Start van de Statenlogementwandeling is de Rode Steen. De gidsen vertellen op
deze plek over het oude stadhuis dat hier tot 1797 stond. Het gebouw is
in 1797 gesloopt. Ook wordt aandacht besteed aan de aanwezigheid van het
Grote Stynhuus in de gewelven van het Westfries Museum. De route gaat verder
via de Proostensteeg, vernoemd naar de Proost van Hoorn, een afgezant van
de kerk. Daarna naar het Achterom, een overkluisde stadsgracht. Op het Grote
Noord wordt langdurig stil gestaan bij de prachtige St. Cyriacus en Franciscus
kerk, die in 1882 door Bleijs ontworpen is. Onderweg, o.a. in de Kruisstraat,
besteden de gidsen aandacht aan de vele gevels die zijn veranderd. Zo zijn
veel trapgevels verdwenen, maar zijn de resten ervan vaak nog zichtbaar.
Via de Nieuwsteeg gaat de wandeling naar het Statenlogement in de Nieuwstraat
Hier volgt uitleg over de stadswapens op het pand dat tot 1977 als Stadhuis
dienst heeft gedaan. In het Statenlogement wordt de Oude Raadszaal bewonderd,
met aandacht voor het schilderij "de slag om de Zuiderzee". Opvallend is
ook de zeer fraaie lijst van dit schilderij.

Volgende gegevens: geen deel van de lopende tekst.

-- ==== Sys2Proof/Laws/Sequencer.lean ====
section
/-!
SUPPORT. What the sequencer's shared operations can do, said once: a Request, one received message, one pass
of the message loop, and the principle by which a property that every pass keeps is kept by the loop and by
`PROCMSG`.
-/

namespace Sys2Proof.Machine

variable (s : State)

/-! ## A Request (R199) -/

/-- A Request is one write; the sequencer is written exactly when it succeeded. -/
theorem requestCapability_eq (index : BitVec 3) (currentMa : Nat) :
    requestCapability index currentMa s =
      let r := writeMessage (requestHeader s) 1 [packRequest index currentMa] s
      (s.nextDraw.ok, if s.nextDraw.ok then { r.2 with seq := s.seq.requested index } else r.2) := by
  have h1 : (writeMessage (requestHeader s) 1 [packRequest index currentMa] s).1 = s.nextDraw.ok := rfl
  have h2 : (writeMessage (requestHeader s) 1 [packRequest index currentMa] s).2.seq = s.seq := rfl
  unfold requestCapability
  split <;> rename_i s1 h <;> rw [h] at h1 h2 ⊢ <;> simp only at h1 h2 <;> rw [← h1]
  · simp [h2]
  · simp

theorem requestCapability_cfg (index : BitVec 3) (currentMa : Nat) :
    (requestCapability index currentMa s).2.cfg = s.cfg := by
  rw [requestCapability_eq]; dsimp only; split <;> rfl
theorem requestCapability_vs (index : BitVec 3) (currentMa : Nat) :
    (requestCapability index currentMa s).2.vs = s.vs := by
  rw [requestCapability_eq]; dsimp only; split <;> rfl
theorem requestCapability_loop (index : BitVec 3) (currentMa : Nat) :
    (requestCapability index currentMa s).2.loop = s.loop := by
  rw [requestCapability_eq]; dsimp only; split <;> rfl
theorem requestCapability_regs (index : BitVec 3) (currentMa : Nat) :
    (requestCapability index currentMa s).2.chip.regs = s.chip.regs := by
  have h : (writeMessage (requestHeader s) 1 [packRequest index currentMa] s).2.chip.regs = s.chip.regs := by
    rw [writeMessage_eq, regWrite_chip, written_fifo_regs]; rfl
  rw [requestCapability_eq]; dsimp only; split <;> exact h
theorem requestCapability_env (index : BitVec 3) (currentMa : Nat) :
    (requestCapability index currentMa s).2.env = s.takeDraw.env := by
  rw [requestCapability_eq]; dsimp only; split <;> rfl
theorem requestCapability_trace (index : BitVec 3) (currentMa : Nat) :
    (requestCapability index currentMa s).2.trace = s.trace ++
      [.write s.cfg.regFifo (txFrameBytes s.cfg (requestHeader s) [packRequest index currentMa])
        s.nextDraw.ok, .delay s.cfg.tXactDelayUs] := by
  have h := regWrite_trace s s.cfg.regFifo
    (txFrameBytes s.cfg (requestHeader s) [packRequest index currentMa])
  rw [requestCapability_eq]; dsimp only; split <;> exact h
theorem requestCapability_seq (index : BitVec 3) (currentMa : Nat) :
    (requestCapability index currentMa s).2.seq =
      if s.nextDraw.ok then s.seq.requested index else s.seq := by
  rw [requestCapability_eq]; dsimp only; split <;> rfl

/-! ## One message (R190, R194 to R198) -/

/-- The state with a received list stored and the marker set, as the automatic Request finds it (R194). -/
def firstListStored (s : State) (ndo : BitVec 3) (objects : List Word) : State :=
  { s with seq := { s.seq.storing ndo objects with srccapseen := true } }

/-- Everything a Source Capabilities message can do (R194): a later one stores the list; the first also sets
the marker and requests capability 1. -/
theorem onSourceCapabilities_cases (ndo : BitVec 3) (objects : List Word) :
    (s.seq.srccapseen = true ∧
      onSourceCapabilities ndo objects s = { s with seq := s.seq.storing ndo objects }) ∨
    (s.seq.srccapseen = false ∧
      onSourceCapabilities ndo objects s =
        (requestCapability 1 (unpackCapability (storeCaps s.seq.caplist objects)[0]).maxCurrentMa
          (firstListStored s ndo objects)).2) := by
  unfold onSourceCapabilities
  cases h : s.seq.srccapseen
  · right
    refine ⟨rfl, ?_⟩
    rw [if_neg (by simp [Sequencer.storing, h])]
    rfl
  · left
    refine ⟨rfl, ?_⟩
    rw [if_pos (by simp [Sequencer.storing, h])]

/-- What a control message leaves alone: it writes `curcap`, `reqcap` and `pwrstable` only. -/
theorem onControl_frame (c : Params) (type : BitVec 5) (q : Sequencer) :
    ∃ r k p, q.onControl c type = { q with reqcap := r, curcap := k, pwrstable := p } := by
  unfold Sequencer.onControl
  split
  · exact ⟨_, _, _, rfl⟩
  · split
    · exact ⟨_, _, _, rfl⟩
    · split <;> exact ⟨_, _, _, rfl⟩

/-- Everything one message can do: a control message has its effect on three fields; Source Capabilities are
processed; any other data message does nothing. -/
theorem dispatchMessage_cases (f : RxFrame) :
    (∃ r k p, dispatchMessage f s =
      (false, { s with seq := { s.seq with reqcap := r, curcap := k, pwrstable := p } })) ∨
    (∃ ndo objects, dispatchMessage f s = (true, onSourceCapabilities ndo objects s)) ∨
    dispatchMessage f s = (false, s) := by
  unfold dispatchMessage
  dsimp only
  split
  · obtain ⟨r, k, p, h⟩ := onControl_frame s.cfg (headerFields f.header).type s.seq
    exact .inl ⟨r, k, p, by rw [h]⟩
  · split
    · exact .inr (.inl ⟨_, _, rfl⟩)
    · exact .inr (.inr rfl)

Ook wel de Kaasmarkt genoemd, dankt haar naam aan de rode steen die is
ingemetseld naast de sokkel van Pieterszoon Coen. De steen is roodgekleurd
vanwege het vele bloed dat er stroomde. Op dit plein werden vroeger veel
vonnissen voltrokken. Gewoonlijk bestonden die vonnissen uit het afhakken
van ledematen of, bij halsmisdrijven, van het hoofd. Maar wie denkt nog
bloed te kunnen ruiken, komt bedrogen uit. Het is een replica. Fragmenten
van de echte rode steen bevinden zich in het Westfries Museum. Op het
plein zijn de contouren van het oude stadhuis aangegeven.
In een oorkonde van 1396 woord gesproken van het "grote stynhuus" dat in bezit was van ene Gijsbert van Nijenrode die het in leen had gegeven aan zijn neef Jan Claeszoon. Jan Claeszoon was de toenmalige schout. Delen van de fundamenten van het Grote Stynhuys zijn nog te vinden in de kelders van het Westfries Museum.

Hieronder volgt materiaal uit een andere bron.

/-- Settles O58: the first pass ends the loop with the chip as the failed `RDFRAME` left it. -/
theorem updateEndsAtUnreadFrame : Obligations.UpdateEndsAtUnreadFrame := by
  intro s u b buf free cause c r hr hb _ hexec hu now elapsed
  obtain ⟨herror, rfl⟩ := exec_rdframe_noFrame r.2 hexec hu
  have hpass := messagePass_noFrame s hr (decide_eq_false (not_not.2 hb)) herror
  have hloop := messageLoop_of_ends s.env.script.length false hpass
  have hseq : (readNextFrame r.2).2.seq = s.seq := readNextFrame_seq r.2
  have hcfg : (readNextFrame r.2).2.cfg = s.cfg := readNextFrame_cfg r.2
  refine ⟨fun hs => ?connected, fun hs ht => ?waiting⟩
  case connected =>
    rw [exec_update_of_ended (.inl hs) hloop, loopReturns_connected false (hseq.symm ▸ hs)]
    rfl
  case waiting =>
    have hnow : (nowMs (readNextFrame r.2).2).1 = now := by
      rw [nowMs_fst, hcfg, readNextFrame_clock]
      rfl
    obtain ⟨tcfg, tvs, tloop, tseq, tresult, ttrace, tfifo⟩ :=
      loopReturns_waiting (u := (readNextFrame r.2).2) (hseq.symm ▸ hs) (by rw [hseq, hcfg]; exact ht)
    rw [hnow] at tseq ttrace
    rw [hseq, hcfg] at tseq
    exact ⟨_, exec_update_of_ended (.inr hs) hloop, tcfg.trans hcfg, tvs.trans (readNextFrame_vs r.2), tloop, tseq,
      tresult, ttrace, tfifo⟩

/-- Settles O57: the first pass handles the message, the second finds the FIFO empty and ends the loop. -/
theorem updateAppliesOtherMessage : Obligations.UpdateAppliesOtherMessage := by
  intro s d1 d2 d3 d4 script b1 b4 sop lo hi body queue c ndo type hok hscript h1 h2 h3 h4 hd1 hb1 hd4 hb4
    hfifo hbody hsop hother q applied d5 now elapsed left
  have hzero := fromLe16_ndo_eq_zero_iff lo hi
  have htype := fromLe16_type_eq lo hi
  have happlied : s.seq.onOtherMessage s.cfg (headerFields (fromLe16 lo hi)) = applied := by
    simp only [Sequencer.onOtherMessage, Sequencer.onControl, hzero, htype, applied, ite_not, ndo, type, q, c]
  obtain ⟨hnstate, htwait⟩ := onOtherMessage_frame s.cfg (headerFields (fromLe16 lo hi)) s.seq
  obtain ⟨v, hpass1, hvcfg, hvvs, hvseq, hvfifo, hvenv⟩ :=
    messagePass_takes_other s hok hscript h1 h2 h3 hd1 hb1 hfifo (by rw [fromLe16_ndo]; exact hbody) hsop
      (hother.imp hzero.2 (by rw [htype]; exact id))
  obtain ⟨u, hpass2, hucfg, huvs, huseq, hufifo, huenv⟩ := messagePass_finds_empty v (hvcfg ▸ hok)
    (by rw [hvenv]) h4 hd4 (by rw [hvcfg]; exact hb4)
  rw [hvcfg] at hucfg
  rw [hvvs] at huvs
  rw [hvseq, happlied] at huseq
  rw [hvfifo] at hufifo
  rw [hvenv] at huenv
  rw [happlied] at hnstate htwait
  have hloop : messageLoop (s.env.script.length + 1) false s = (.ended false, u) := by
    rw [hscript]
    exact messageLoop_of_goesOn_ends _ false hpass1 hpass2
  refine ⟨fun hs => ?connected, fun hs ht => ?waiting⟩
  case connected =>
    have hend := exec_update_of_ended (.inl hs) hloop
    rw [loopReturns_connected false (by rw [huseq, hnstate]; exact hs)] at hend
    exact ⟨_, hend, hucfg, huvs, rfl, huseq, rfl, hufifo⟩
  case waiting =>
    have hdraw : u.nextDraw = d5 := by rw [nextDraw_eq_headD, huenv]
    have hnow : (nowMs u).1 = now := by rw [nowMs_fst, hdraw, hucfg, huenv]
    have hwaited : u.seq.waited u.cfg (nowMs u).1 = { applied with nstate :=
        if c.tSrccapTimeoutMs < elapsed then .enableTransceiver else .waitSourceCapabilities } := by
      rw [hnow, huseq, hucfg, Sequencer.waited, htwait]
    obtain ⟨tcfg, tvs, tloop, tseq, tresult, -, tfifo⟩ := loopReturns_waiting (u := u)
      (by rw [huseq, hnstate]; exact hs) (by rw [huseq, htwait, hucfg]; exact ht)
    rw [hufifo, hdraw] at tfifo
    exact ⟨_, exec_update_of_ended (.inr hs) hloop, tcfg.trans hucfg, tvs.trans huvs, tloop, tseq.trans hwaited,
      tresult, tfifo⟩

/-- Settles O40: the case of O57 with no objects in Connected; the codes are distinct, so each type has one
effect. -/
theorem updateAppliesControlMessage : Obligations.UpdateAppliesControlMessage := by
  intro s d1 d2 d3 d4 script b1 b4 sop lo hi c0 c1 c2 c3 queue type hok hs hscript h1 h2 h3 h4 hd1 hb1 hd4 hb4
    hfifo hsop hndo htype
  obtain ⟨hreject, hready, hready'⟩ := hok.ctrl_ne
  have hlo : lo.extractLsb' 0 5 = type := by
    apply BitVec.eq_of_toNat_eq
    rw [htype, BitVec.extractLsb'_toNat]
    rfl
  obtain ⟨hconnected, -⟩ := updateAppliesOtherMessage s d1 d2 d3 d4 script b1 b4 sop lo hi [c0, c1, c2, c3] queue
    hok hscript h1 h2 h3 h4 hd1 hb1 hd4 hb4 hfifo (by rw [hndo]; rfl) hsop (.inl hndo)
  obtain ⟨t, hexec, hcfg, hvs, hloop, hseq, hresult, hleft⟩ := hconnected hs
  rw [hlo, if_neg (not_not.2 hndo)] at hseq
  refine ⟨t, hexec, hcfg, hvs, hloop, hresult, fun h => ?accept, fun h => ?reject, fun h => ?ready,
    fun ha hr hp => ?other, hleft⟩
  case accept => rw [hseq, if_pos h]
  case reject => rw [hseq, h, if_neg hreject, if_pos rfl]
  case ready => rw [hseq, h, if_neg hready, if_neg hready', if_pos rfl]
  case other => rw [hseq, if_neg ha, if_neg hr, if_neg hp]

end Sys2Proof.Machine
end

section
/-!
PROOFS. The statement of `spec/60_exceptions.md` about receiving a frame: what `RDFRAME` returns, issues and leaves in
the FIFO for each pair of answers (O26). The facts about a header's bytes, about a read of `REG_FIFO` and about
`RDFRAME` that it rests on come first, in the order of the model's definitions.
-/

namespace Sys2Proof

/-! ## Byte order -/

/-- A half read from two bytes lays out as those bytes (R124, R125). -/
theorem le16_fromLe16 (b0 b1 : Byte) : le16 (fromLe16 b0 b1) = [b0, b1] := by
  unfold le16 fromLe16
  simp only [List.cons.injEq, and_true]
  constructor <;> (apply BitVec.eq_of_getLsbD_eq; intro i hi; interval_cases i <;> simp)

end Sys2Proof

namespace Sys2Proof.Machine

section FrameOutcomes

variable (s : State)

/-! ## Reads of `REG_FIFO` -/

/-- A read that delivered bytes was answered; at the FIFO they are its next bytes, as far as it holds them, and are
gone from it (R34, R53). -/
theorem regRead_fifo_answered {n : Nat} {bytes : List Byte} (h : (regRead s.cfg.regFifo n s).1 = some bytes) :
    s.nextDraw.ok = true ∧
    bytes.take (s.chip.rxFifo ++ s.nextDraw.arrive).length = (s.chip.rxFifo ++ s.nextDraw.arrive).take n ∧
    (regRead s.cfg.regFifo n s).2.chip.rxFifo = (s.chip.rxFifo ++ s.nextDraw.arrive).drop n := by
  have hok : s.nextDraw.ok = true := by
    by_contra hfail
    rw [regRead_failed s (Bool.eq_false_of_not_eq_true hfail)] at h
    cases h
  obtain ⟨delivered, hread, -, hfront⟩ := regRead_fifo_delivers s n hok
  cases h.symm.trans hread
  exact ⟨hok, hfront, by rw [regRead_fifo_left, if_pos hok]⟩

/-- A read that delivered nothing had failed; at the FIFO a free number of bytes is gone, at most the length asked
(R219; log entry 7). -/
theorem regRead_fifo_unanswered {n : Nat} (h : (regRead s.cfg.regFifo n s).1 = none) :
    s.nextDraw.ok = false ∧
    ∃ k, k ≤ n ∧
      (regRead s.cfg.regFifo n s).2.chip.rxFifo = (s.chip.rxFifo ++ s.nextDraw.arrive).drop k := by
  have hfail : s.nextDraw.ok = false := by
    by_contra hok
    rw [regRead_fst, if_pos (Bool.eq_true_of_not_eq_false hok)] at h
    cases h
  refine ⟨hfail, min s.nextDraw.moved n, Nat.min_le_right .., ?_⟩
  rw [regRead_fifo_left, hfail]
  rfl

/-! ## `RDFRAME` -/

/-- The buffer after a failure keeps its length (D16). -/
theorem freeBuffer_length (buf : List Byte) : (freeBuffer s buf).length = buf.length := by
  simp [freeBuffer]

/-- The buffer after a frame (R145): the header's two bytes, the data, and the rest as it was. -/
theorem fillBuffer_fromLe16 (buf data : List Byte) (lo hi : Byte) :
    fillBuffer buf { header := fromLe16 lo hi, data := data } =
      lo :: hi :: (data ++ buf.drop (2 + data.length)) := by
  simp [fillBuffer, le16_fromLe16]

/-- `RDFRAME` when no frame could be read returns the cause and a buffer of any content (R145, D16). -/
theorem exec_rdframe_of_error {s u : State} {buf : List Byte} {cause : Cause} (hbuf : Config.rxBufMin ≤ buf.length)
    (h : readNextFrame s = (.error cause, u)) :
    exec (.rdframe buf) s = .next (u.returns (.noFrame cause (freeBuffer u buf))) := by
  change execRdframe buf s = _
  rw [execRdframe, inDomain_next _ (decide_eq_true hbuf), h]

/-- `RDFRAME` when a frame was read returns it in the caller's buffer (R145). -/
theorem exec_rdframe_of_ok {s u : State} {buf : List Byte} {f : RxFrame} (hbuf : Config.rxBufMin ≤ buf.length)
    (h : readNextFrame s = (.ok f, u)) :
    exec (.rdframe buf) s = .next (u.returns (.frame (fillBuffer buf f))) := by
  change execRdframe buf s = _
  rw [execRdframe, inDomain_next _ (decide_eq_true hbuf), h]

Dit is de steeg naast het Westfries museum. De proost van Hoorn werd in de 15e en de 16e eeuw benoemd door de bisschoppelijke zetel van Utrecht en moest toezien op de gang van zaken in het kerkelijke leven in Westfriesland. Bij de intrede van de hervorming hield de Proostdij op te bestaan, de Proostensteeg overleefde die bewogen tijden.

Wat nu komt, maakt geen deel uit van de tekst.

/-- The blocks that the control clock feeds run: cycle engine, Kiln, current loops (R32). -/
def State.ctlRuns (s : State) : Bool := s.domOn 7 && !s.pllLost .control

/-- The blocks that the bus clock feeds run: Station Bus and CAN (R32). -/
def State.busRuns (s : State) : Bool := s.domOn 6 && !s.pllLost .bus

/-- The buffer and its clock run (R32). -/
def State.bufRuns (s : State) : Bool := s.domOn 5 && !s.pllLost .buffer

/-- The management processors and the ring engines run (R32). -/
def State.mgmtRuns (s : State) : Bool := !s.pllLost .management

/-- The domain of head channel `n`: PD3 for 0 to 31, PD4 above (R25). -/
def chDom (n : Nat) : Nat := if n < 32 then 3 else 4

/-- One ns in the unit of `TimeBase.slew`: 2^40 × 10^6. -/
def slewUnit : Nat := 2 ^ 40 * 1000000

/-- Corrected time of a time base (R60): floor(OFFSET + COUNT × INCR + S). -/
def TimeBase.now (t : TimeBase) : DWord :=
  BitVec.ofInt 64 (((t.offset + (t.count.toNat : Int) * (t.incr.toNat : Int)) * 1000000 + (t.slew : Int)).fdiv (slewUnit : Int))

/-- Corrected time (R60). -/
def State.now (s : State) : DWord := s.tb.now

/-- The time-base count. -/
def State.count (s : State) : DWord := s.tb.count

/-- The fresh free value and the state that has used it up (log entry 4). -/
def State.free (s : State) : BitVec 64 × State := (Config.freeValue s.freeCtr, { s with freeCtr := s.freeCtr + 1 })

/-! The banks, entry by entry. -/

/-- Context `n`. -/
def State.ctxOf (s : State) (n : Nat) : Ctx := s.ctx.get {} n
/-- Replace context `n`. -/
def State.setCtx (s : State) (n : Nat) (c : Ctx) : State := { s with ctx := s.ctx.set {} n c }
/-- Change context `n`. -/
def State.modCtx (s : State) (n : Nat) (f : Ctx → Ctx) : State := s.setCtx n (f (s.ctxOf n))
/-- The rings of context `n`. -/
def State.ringOf (s : State) (n : Nat) : CtxRing := s.host.ring.get {} n
/-- Replace the rings of context `n`. -/
def State.setRing (s : State) (n : Nat) (r : CtxRing) : State := { s with host := { s.host with ring := s.host.ring.set {} n r } }
/-- Head link `n`. -/
def State.hlOf (s : State) (n : Nat) : Hl := s.hl.get {} n
/-- Replace head link `n`. -/
def State.setHl (s : State) (n : Nat) (h : Hl) : State := { s with hl := s.hl.set {} n h }
/-- Change head link `n`. -/
def State.modHl (s : State) (n : Nat) (f : Hl → Hl) : State := s.setHl n (f (s.hlOf n))
/-- The nozzle tables of channel `n`. -/
def State.nozOf (s : State) (n : Nat) : NozCh := s.noz.get {} n
/-- Replace the nozzle tables of channel `n`. -/
def State.setNoz (s : State) (n : Nat) (c : NozCh) : State := { s with noz := s.noz.set {} n c }
/-- Mash lane `n`. -/
def State.laneOf (s : State) (n : Nat) : Lane := s.lane.get {} n
/-- Replace Mash lane `n`. -/
def State.setLane (s : State) (n : Nat) (l : Lane) : State := { s with lane := s.lane.set {} n l }
/-- Position reference `n`. -/
def State.prefOf (s : State) (n : Nat) : Pref := s.pos.pref.get {} n
/-- Replace position reference `n`. -/
def State.setPref (s : State) (n : Nat) (p : Pref) : State := { s with pos := { s.pos with pref := s.pos.pref.set {} n p } }
/-- Encoder `n`. -/
def State.encOf (s : State) (n : Nat) : Enc := s.pos.enc.get {} n
/-- Replace encoder `n`. -/
def State.setEnc (s : State) (n : Nat) (e : Enc) : State := { s with pos := { s.pos with enc := s.pos.enc.set {} n e } }

/-- Do `f` for each number of a list, in order. -/
def State.each (s : State) (l : List Nat) (f : State → Nat → State) : State := l.foldl f s

/-- The inhibit latch is set at a time in 10 ps of time-base count (R72, R73). -/
def State.inhibited (s : State) (t : Nat) : Bool :=
  let p := s.pos.pi
  (p.latch && decide (p.setAt.toNat * 100 ≤ t)) || p.past.any (fun e => decide (e.1.toNat * 100 ≤ t) && decide (t < e.2.toNat * 100))

/-! Host memory and interrupts. -/

/-- Write bytes to host memory. -/
def State.hostWrite (s : State) (addr : Nat) (b : List Byte) : State := { s with hostMem := s.hostMem.write addr b }

/-- The PCIe link is up (HOST_LINK [20]). -/
def State.linkUp (s : State) : Bool := s.flag Reg.HOST_LINK 20

/-- PF0 can read and write host memory (R85). -/
def State.pf0Can (s : State) : Bool := s.linkUp && !s.host.bmeOff0

/-- PF1 can read and write host memory (R85). -/
def State.pf1Can (s : State) : Bool := s.linkUp && !s.host.bmeOff1

/-- The reset value of word `k` of an MSI-X table entry: the vector's mask bit is set (log entry 7). -/
def msixReset (k : Nat) : Word := if k % 4 = 3 then 1 else 0

/-- Raise the interrupt of a vector: a message, or a pending bit while the vector is masked or cannot be sent. -/
def State.irq (s : State) (pf1 : Bool) (vec : Nat) : State :=
  let k := vec * 4 + 3
  let w := if pf1 then s.host.msix1.get (msixReset k) k else s.host.msix0.get (msixReset k) k
  if !bit w 0 && (if pf1 then s.pf1Can else s.pf0Can) then s.emit (.msix pf1 vec)
  else
    let b := BitVec.ofNat 64 (1 <<< vec)
    if pf1 then { s with host := { s.host with pba1 := s.host.pba1 ||| b } }
    else { s with host := { s.host with pba0 := s.host.pba0 ||| b } }

/-! Read requests. -/

/-- The largest read request: min(Max_Read_Request_Size, 512 bytes) (R81). -/
def State.readSize (s : State) : Nat := min 512 (128 * 2 ^ s.fld Reg.HOST_LINK 19 17)

/-- Requests that may be outstanding (R81): HOST_RD_CTRL.MAX_OUT, above 256 only with 10-bit tags. -/
def State.maxOut (s : State) : Nat :=
  let n := s.fld Reg.HOST_RD_CTRL 9 0
  if s.flag Reg.HOST_LINK 13 then n else min n 256

/-- Cut a read of `len` bytes into requests of at most `size` bytes; `fuel` bounds their number. -/
def readParts (o : RdOwner) (ro : Bool) (size : Nat) : Nat → Nat → Nat → List HostRd
  | 0, _, _ => []
  | fuel + 1, a, len =>
    if len = 0 then [] else
    let k := min len (max size 1)
    { owner := o, addr := a, len := k, ro := ro } :: readParts o ro size fuel (a + k) (len - k)

/-- Mark the first `n` requests that may be issued as issued; they are the second part, in order. -/
def issueReads (may : HostRd → Bool) : Nat → List HostRd → List HostRd × List HostRd
  | _, [] => ([], [])
  | 0, l => (l, [])
  | n + 1, r :: l =>
    if may r then let (a, b) := issueReads may n l; ({ r with sent := true } :: a, r :: b)
    else let (a, b) := issueReads may (n + 1) l; (r :: a, b)

/-- A request is on the data function PF1. -/
def RdOwner.data : RdOwner → Bool
  | .tile _ _ | .table _ _ => true
  | _ => false

/-- Record the issue of requests. -/
def State.emitReads (s : State) (l : List HostRd) : State := l.foldl (fun s r => s.emit (.hostRead r.addr r.len r.ro)) s

/-- A request may be issued: it has not been, and its function can read host memory (R85). -/
def State.mayRead (s : State) (r : HostRd) : Bool := !r.sent && (if r.owner.data then s.pf1Can else s.pf0Can)

/-- Issue requests in order, up to the number that may be outstanding (R577). -/
def State.pumpReads (s : State) : State :=
  let (l, go) := issueReads s.mayRead (s.maxOut - (s.host.reads.filter (fun r => r.sent)).length) s.host.reads
  { s with host := { s.host with reads := l } }.emitReads go

/-- Read `len` bytes of host memory (R81, R577): Relaxed Ordering is set on tile data alone, when HOST_RD_CTRL.RO is 1. -/
def State.request (s : State) (o : RdOwner) (addr len : Nat) : State :=
  let ro := (match o with | .tile _ _ => true | _ => false) && s.flag Reg.HOST_RD_CTRL 10
  { s with host := { s.host with reads := s.host.reads ++ readParts o ro s.readSize len addr len } }.pumpReads

/-- Give up the requests of some owners, and issue what waited behind them. -/
def State.dropReads (s : State) (p : RdOwner → Bool) : State :=
  { s with host := { s.host with reads := s.host.reads.filter (fun r => !p r.owner) } }.pumpReads

/-- Requests of an owner wait for the link, or for Bus Master Enable (R85). -/
def State.readsWait (s : State) (o : RdOwner) : Bool :=
  s.host.reads.any (fun r => r.owner == o && !r.sent) && !(if o.data then s.pf1Can else s.pf0Can)

/-- All data of an owner has arrived: those of its requests that were not yet recorded as issued were, and answered. -/
def State.readsDone (s : State) (o : RdOwner) : State :=
  (s.emitReads (s.host.reads.filter (fun r => r.owner == o && !r.sent))).dropReads (· == o)

/-! The event ring. -/

/-- A ring of 2^size entries is full: the producer is one below the consumer (R89). -/
def ringFull (pi ci size : Nat) : Bool := (pi + 1) % 2 ^ size == ci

Architect A.C Bleijs begon in 1882 met de bouw van de R.K kerk aan het Grote
Noord en verving de uit 1632 daterende schuilkerk op het Achterom, die doorliep
tot aan het Grote Noord. De schuilkerk "de drie tulpen" werd gecamoufleerd door
een gewoon burgerhuis. Dit huis, met gevelsteen waarop drie tulpen waren en
het jaartal 1755, werd voor de bouw van de nieuwe kerk afgebroken.
In Hollandse Renaissance met een dubbele trapgevel, is van 1613 en deed
dienst als logementgebouw voor de Gecommitteerde Raden van West-Friesland.
De daar achterliggende Ceciliakapel van 1453 is het enige overgebleven
bouwdeel van het Ceciliaklooster. De begane grond, de eetzaal, heeft nog
de oorspronkelijke Lodewijk XVIe inrichting van 1788. De zoldering daarboven
toont de oorspronkelijke gotische constructie met open dakstoel.